## What you should do
Repeat all the data word for word.

## Records for this exercise
-- ==== Sys2Proof/Laws/Dispatch.lean ====
section
/-! SUPPORT. `exec` of each constructor is its meaning: one lemma per arm, so that no proof unfolds the whole dispatch. -/

namespace Sys2Proof.Machine
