/-- The lanes of a list, as a mask. -/
theorem maskOf_getLsbD (ls : List Nat) (l : Nat) (hl : l < 64) : (maskOf ls).getLsbD l = decide (l ∈ ls) := by
  have key : ∀ (m : Mask), (ls.foldl (fun m l => m ||| laneBit l) m).getLsbD l = (m.getLsbD l || decide (l ∈ ls)) := by
    induction ls with
    | nil => intro m; simp
    | cons x ls ih =>
      intro m
      rw [List.foldl_cons, ih, BitVec.getLsbD_or]
      have hx : (laneBit x).getLsbD l = decide (l = x) := by
        unfold laneBit
        rw [BitVec.getLsbD_ofNat, Nat.testBit_two_pow]
        simp [hl, eq_comm]
      rw [hx]
      simp [Bool.or_assoc]
  have := key 0
  rw [maskOf, this]
  simp

/-- A word that writes its lanes' bits back completes with a predicate result: everything `Env.finishP` does. -/
theorem GivesPredicate.of_finishP {s : State} {e : Env} (he : s.issuer = some e) (i : Instr) (nw : Nat) (n : Bool) (d : Nat) (act : Mask)
    (f res : Nat → Bool × Flags) (hi : exec i s = .next (e.finishP nw n d act ((lanesOf act).map fun l => (l, f l))))
    (hf : ∀ l, act.getLsbD l = true → f l = res l) : GivesPredicate i s e nw n d act res := by
  obtain ⟨hs, -, -, -, -, -⟩ := State.issuer_spec he
  have hfl : ((lanesOf act).map fun l => (l, f l)) = ((lanesOf act).map fun l => (l, res l)) :=
    List.map_congr_left fun l hl => by rw [hf l ((mem_lanesOf _ _).mp hl)]
  rw [hfl] at hi
  unfold Env.finishP at hi
  simp only [List.map_map, Function.comp_def, hs] at hi
  generalize hon : maskOf ((((lanesOf act).map fun l => (l, res l)).filter fun r => r.2.1).map (·.1)) = on at hi
  have hob : ∀ l, act.getLsbD l = true → on.getLsbD l = (res l).1 := by
    intro l hl
    have hl' : l < 64 := lanesOf_bound ((mem_lanesOf _ _).mpr hl)
    rw [← hon, maskOf_getLsbD _ _ hl']
    simp [hl]
  have hob' : ∀ l, l < 64 → act.getLsbD l = false → on.getLsbD l = false := by
    intro l hl' hl
    rw [← hon, maskOf_getLsbD _ _ hl']
    simp [hl]
  generalize hvals : ((lanesOf e.lanes).foldl (fun m l => mset m l
    (if (if act.getLsbD l = true then on.getLsbD l else if n = true then false else (e.c.pred d).getLsbD l) = true then (1 : BitVec 64) else 0) 0) [])
    = vals at hi
  generalize hc0 : (if (n || decide (d = 0)) = true then e.c else
    { e.c with preds := mset e.c.preds d (e.c.pred d &&& ~~~act ||| on) 0 }) = c0 at hi
  have h0 : c0 = { e.c with preds := c0.preds } := by rw [← hc0]; split <;> rfl
  generalize hc1 : c0.orFlags ((lanesOf act).map fun l => (l, (res l).2)) = c1 at hi
  have h1 : c1 = { e.c with preds := c0.preds, fstat := c1.fstat } := by
    have hc : c1 = { c0 with fstat := c1.fstat } := by rw [← hc1]; rfl
    rw [h0] at hc
    exact hc
  have hpth : c1.paths = e.c.paths := by rw [h1]
  have hb := Ctx.sameBody_advance c1 e.e nw e.now (some ⟨false, false, vals⟩)
  have hpr : (c1.advance e.e nw e.now (some ⟨false, false, vals⟩)).preds = c0.preds := by rw [hb.preds, h1]
  refine ⟨_, _, hi, OnlyCtx.setCtx _ _ _, ?_, ?_, ?_, ?_⟩
  · intro k l hl
    unfold Ctx.pred
    rw [hpr]
    by_cases hk : k = 0
    · subst hk; simp
    · rw [if_neg hk, if_neg hk, ← hc0]
      by_cases hn : n = true
      · simp [hn]
      · by_cases hd : d = 0
        · subst hd; simp [hk]
        · rw [if_neg (by simp [hn, hd])]
          simp only [mget_mset]
          by_cases hkd : k = d
          · subst hkd
            rw [if_pos rfl, BitVec.getLsbD_or, BitVec.getLsbD_and, BitVec.getLsbD_not]
            by_cases ha : act.getLsbD l = true
            · simp [ha, hob l ha, hn, hk]
            · have ha' := Bool.eq_false_iff.mpr ha
              simp only [ha', hob' l hl ha', Ctx.pred, if_neg hk, hl]
              simp
          · simp [hkd]
  · intro l
    have h := Ctx.fstat_orFlags c0 (fun l => (res l).2) (lanesOf act) (lanesOf_nodup _) l
    have h' : c0.fstat = e.c.fstat := by rw [h0]
    rw [h'] at h
    simp only [mem_lanesOf] at h
    rw [hb.fstat, ← hc1]
    exact h
  · unfold SameBut
    rw [hpr, hb.fstat, ← h1]
    exact hb
  · refine StepsOn.advance he c1 hpth nw _ _ ⟨_, rfl, rfl, fun l hl hp => ?_, fun l hp hl => ?_⟩
    all_goals
      unfold Latch.read
      simp only [Bool.false_eq_true, ↓reduceIte]
      have hm := foldl_mset_same (lanesOf e.lanes) (fun x => x)
        (fun l => (if (if act.getLsbD l = true then on.getLsbD l else if n = true then false else (e.c.pred d).getLsbD l) = true then (1 : BitVec 64) else 0))
        [] l ((mem_lanesOf _ _).mpr hp) (by simpa using lanesOf_nodup e.lanes)
    · rw [← hvals, hm, if_pos hl, hob l hl]
      unfold b2n
      split <;> rfl
    · rw [← hvals, hm]
      simp only [hl, Bool.false_eq_true, ↓reduceIte]
      cases n
      · cases (e.c.pred d).getLsbD l <;> rfl
      · rfl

## Solution for this problem
-- ==== Sys2Proof/Laws/Dispatch.lean ====
section
/-! SUPPORT. `exec` of each constructor is its meaning: one lemma per arm, so that no proof unfolds the whole dispatch. -/

namespace Sys2Proof.Machine
/-- The lanes of a list, as a mask. -/
theorem maskOf_getLsbD (ls : List Nat) (l : Nat) (hl : l < 64) : (maskOf ls).getLsbD l = decide (l ∈ ls) := by
  have key : ∀ (m : Mask), (ls.foldl (fun m l => m ||| laneBit l) m).getLsbD l = (m.getLsbD l || decide (l ∈ ls)) := by
    induction ls with
    | nil => intro m; simp
    | cons x ls ih =>
      intro m
      rw [List.foldl_cons, ih, BitVec.getLsbD_or]
      have hx : (laneBit x).getLsbD l = decide (l = x) := by
        unfold laneBit
        rw [BitVec.getLsbD_ofNat, Nat.testBit_two_pow]
        simp [hl, eq_comm]
      rw [hx]
      simp [Bool.or_assoc]
  have := key 0
  rw [maskOf, this]
  simp

/-- A word that writes its lanes' bits back completes with a predicate result: everything `Env.finishP` does. -/
theorem GivesPredicate.of_finishP {s : State} {e : Env} (he : s.issuer = some e) (i : Instr) (nw : Nat) (n : Bool) (d : Nat) (act : Mask)
    (f res : Nat → Bool × Flags) (hi : exec i s = .next (e.finishP nw n d act ((lanesOf act).map fun l => (l, f l))))
    (hf : ∀ l, act.getLsbD l = true → f l = res l) : GivesPredicate i s e nw n d act res := by
  obtain ⟨hs, -, -, -, -, -⟩ := State.issuer_spec he
  have hfl : ((lanesOf act).map fun l => (l, f l)) = ((lanesOf act).map fun l => (l, res l)) :=
    List.map_congr_left fun l hl => by rw [hf l ((mem_lanesOf _ _).mp hl)]
  rw [hfl] at hi
  unfold Env.finishP at hi
  simp only [List.map_map, Function.comp_def, hs] at hi
  generalize hon : maskOf ((((lanesOf act).map fun l => (l, res l)).filter fun r => r.2.1).map (·.1)) = on at hi
  have hob : ∀ l, act.getLsbD l = true → on.getLsbD l = (res l).1 := by
    intro l hl
    have hl' : l < 64 := lanesOf_bound ((mem_lanesOf _ _).mpr hl)
    rw [← hon, maskOf_getLsbD _ _ hl']
    simp [hl]
  have hob' : ∀ l, l < 64 → act.getLsbD l = false → on.getLsbD l = false := by
    intro l hl' hl
    rw [← hon, maskOf_getLsbD _ _ hl']
    simp [hl]
  generalize hvals : ((lanesOf e.lanes).foldl (fun m l => mset m l
    (if (if act.getLsbD l = true then on.getLsbD l else if n = true then false else (e.c.pred d).getLsbD l) = true then (1 : BitVec 64) else 0) 0) [])
    = vals at hi
  generalize hc0 : (if (n || decide (d = 0)) = true then e.c else
    { e.c with preds := mset e.c.preds d (e.c.pred d &&& ~~~act ||| on) 0 }) = c0 at hi
  have h0 : c0 = { e.c with preds := c0.preds } := by rw [← hc0]; split <;> rfl
  generalize hc1 : c0.orFlags ((lanesOf act).map fun l => (l, (res l).2)) = c1 at hi
  have h1 : c1 = { e.c with preds := c0.preds, fstat := c1.fstat } := by
    have hc : c1 = { c0 with fstat := c1.fstat } := by rw [← hc1]; rfl
    rw [h0] at hc
    exact hc
  have hpth : c1.paths = e.c.paths := by rw [h1]
  have hb := Ctx.sameBody_advance c1 e.e nw e.now (some ⟨false, false, vals⟩)
  have hpr : (c1.advance e.e nw e.now (some ⟨false, false, vals⟩)).preds = c0.preds := by rw [hb.preds, h1]
  refine ⟨_, _, hi, OnlyCtx.setCtx _ _ _, ?_, ?_, ?_, ?_⟩
  · intro k l hl
    unfold Ctx.pred
    rw [hpr]
    by_cases hk : k = 0
    · subst hk; simp
    · rw [if_neg hk, if_neg hk, ← hc0]
      by_cases hn : n = true
      · simp [hn]
      · by_cases hd : d = 0
        · subst hd; simp [hk]
        · rw [if_neg (by simp [hn, hd])]
          simp only [mget_mset]
          by_cases hkd : k = d
          · subst hkd
            rw [if_pos rfl, BitVec.getLsbD_or, BitVec.getLsbD_and, BitVec.getLsbD_not]
            by_cases ha : act.getLsbD l = true
            · simp [ha, hob l ha, hn, hk]
            · have ha' := Bool.eq_false_iff.mpr ha
              simp only [ha', hob' l hl ha', Ctx.pred, if_neg hk, hl]
              simp
          · simp [hkd]
  · intro l
    have h := Ctx.fstat_orFlags c0 (fun l => (res l).2) (lanesOf act) (lanesOf_nodup _) l
    have h' : c0.fstat = e.c.fstat := by rw [h0]
    rw [h'] at h
    simp only [mem_lanesOf] at h
    rw [hb.fstat, ← hc1]
    exact h
  · unfold SameBut
    rw [hpr, hb.fstat, ← h1]
    exact hb
  · refine StepsOn.advance he c1 hpth nw _ _ ⟨_, rfl, rfl, fun l hl hp => ?_, fun l hp hl => ?_⟩
    all_goals
      unfold Latch.read
      simp only [Bool.false_eq_true, ↓reduceIte]
      have hm := foldl_mset_same (lanesOf e.lanes) (fun x => x)
        (fun l => (if (if act.getLsbD l = true then on.getLsbD l else if n = true then false else (e.c.pred d).getLsbD l) = true then (1 : BitVec 64) else 0))
        [] l ((mem_lanesOf _ _).mpr hp) (by simpa using lanesOf_nodup e.lanes)
    · rw [← hvals, hm, if_pos hl, hob l hl]
      unfold b2n
      split <;> rfl
    · rw [← hvals, hm]
      simp only [hl, Bool.false_eq_true, ↓reduceIte]
      cases n
      · cases (e.c.pred d).getLsbD l <;> rfl
      · rfl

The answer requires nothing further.